§ **Work required**:
Please copy out the entries below exactly, beginning with the line that contains "next hrun =>" and ending with the line that contains "unfold Ctx.cmd at h", and include nothing outside that span.

Input records START

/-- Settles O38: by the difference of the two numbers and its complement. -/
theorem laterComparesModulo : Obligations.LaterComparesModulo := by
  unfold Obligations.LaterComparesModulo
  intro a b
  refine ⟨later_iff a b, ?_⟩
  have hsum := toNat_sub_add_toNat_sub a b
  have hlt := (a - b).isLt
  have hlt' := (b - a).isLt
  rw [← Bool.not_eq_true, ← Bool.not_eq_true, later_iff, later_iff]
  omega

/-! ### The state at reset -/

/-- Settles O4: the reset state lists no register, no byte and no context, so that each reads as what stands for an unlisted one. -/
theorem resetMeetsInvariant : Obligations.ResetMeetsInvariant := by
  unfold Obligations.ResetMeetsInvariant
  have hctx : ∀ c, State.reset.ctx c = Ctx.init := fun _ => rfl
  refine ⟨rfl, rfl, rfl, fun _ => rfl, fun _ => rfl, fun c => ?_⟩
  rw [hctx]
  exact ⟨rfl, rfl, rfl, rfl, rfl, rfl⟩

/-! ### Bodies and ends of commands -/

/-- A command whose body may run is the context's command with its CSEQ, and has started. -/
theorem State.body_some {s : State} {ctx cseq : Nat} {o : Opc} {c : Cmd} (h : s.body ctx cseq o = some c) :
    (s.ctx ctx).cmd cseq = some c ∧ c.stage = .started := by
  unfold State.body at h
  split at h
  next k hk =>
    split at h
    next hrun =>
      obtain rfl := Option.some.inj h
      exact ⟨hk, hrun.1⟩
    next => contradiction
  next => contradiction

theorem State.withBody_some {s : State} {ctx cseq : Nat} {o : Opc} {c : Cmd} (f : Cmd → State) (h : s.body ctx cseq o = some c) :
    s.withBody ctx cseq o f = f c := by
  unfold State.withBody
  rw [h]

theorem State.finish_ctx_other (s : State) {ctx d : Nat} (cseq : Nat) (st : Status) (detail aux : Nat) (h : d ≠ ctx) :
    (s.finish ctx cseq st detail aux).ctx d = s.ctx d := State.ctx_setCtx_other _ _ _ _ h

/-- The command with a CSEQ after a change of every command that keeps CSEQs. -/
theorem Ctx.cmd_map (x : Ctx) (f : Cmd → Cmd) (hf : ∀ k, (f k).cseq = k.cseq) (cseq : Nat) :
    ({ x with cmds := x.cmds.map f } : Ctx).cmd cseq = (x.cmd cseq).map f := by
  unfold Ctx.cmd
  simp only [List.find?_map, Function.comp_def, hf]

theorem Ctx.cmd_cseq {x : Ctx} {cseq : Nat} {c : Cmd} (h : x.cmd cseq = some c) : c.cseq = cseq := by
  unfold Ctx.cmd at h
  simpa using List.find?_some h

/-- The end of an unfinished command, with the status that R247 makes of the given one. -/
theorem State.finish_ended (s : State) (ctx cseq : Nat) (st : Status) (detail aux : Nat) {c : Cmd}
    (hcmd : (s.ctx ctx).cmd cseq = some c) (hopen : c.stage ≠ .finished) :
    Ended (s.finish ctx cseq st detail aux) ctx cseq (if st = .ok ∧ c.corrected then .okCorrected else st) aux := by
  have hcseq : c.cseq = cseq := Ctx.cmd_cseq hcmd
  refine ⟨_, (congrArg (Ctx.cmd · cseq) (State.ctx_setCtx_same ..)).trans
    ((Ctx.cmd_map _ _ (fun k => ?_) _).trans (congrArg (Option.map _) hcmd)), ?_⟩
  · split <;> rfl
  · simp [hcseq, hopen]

Input records END

§ **Answer space**:
    next hrun =>
      obtain rfl := Option.some.inj h
      exact ⟨hk, hrun.1⟩
    next => contradiction
  next => contradiction

theorem State.withBody_some {s : State} {ctx cseq : Nat} {o : Opc} {c : Cmd} (f : Cmd → State) (h : s.body ctx cseq o = some c) :
    s.withBody ctx cseq o f = f c := by
  unfold State.withBody
  rw [h]

theorem State.finish_ctx_other (s : State) {ctx d : Nat} (cseq : Nat) (st : Status) (detail aux : Nat) (h : d ≠ ctx) :
    (s.finish ctx cseq st detail aux).ctx d = s.ctx d := State.ctx_setCtx_other _ _ _ _ h

/-- The command with a CSEQ after a change of every command that keeps CSEQs. -/
theorem Ctx.cmd_map (x : Ctx) (f : Cmd → Cmd) (hf : ∀ k, (f k).cseq = k.cseq) (cseq : Nat) :
    ({ x with cmds := x.cmds.map f } : Ctx).cmd cseq = (x.cmd cseq).map f := by
  unfold Ctx.cmd
  simp only [List.find?_map, Function.comp_def, hf]

theorem Ctx.cmd_cseq {x : Ctx} {cseq : Nat} {c : Cmd} (h : x.cmd cseq = some c) : c.cseq = cseq := by
  unfold Ctx.cmd at h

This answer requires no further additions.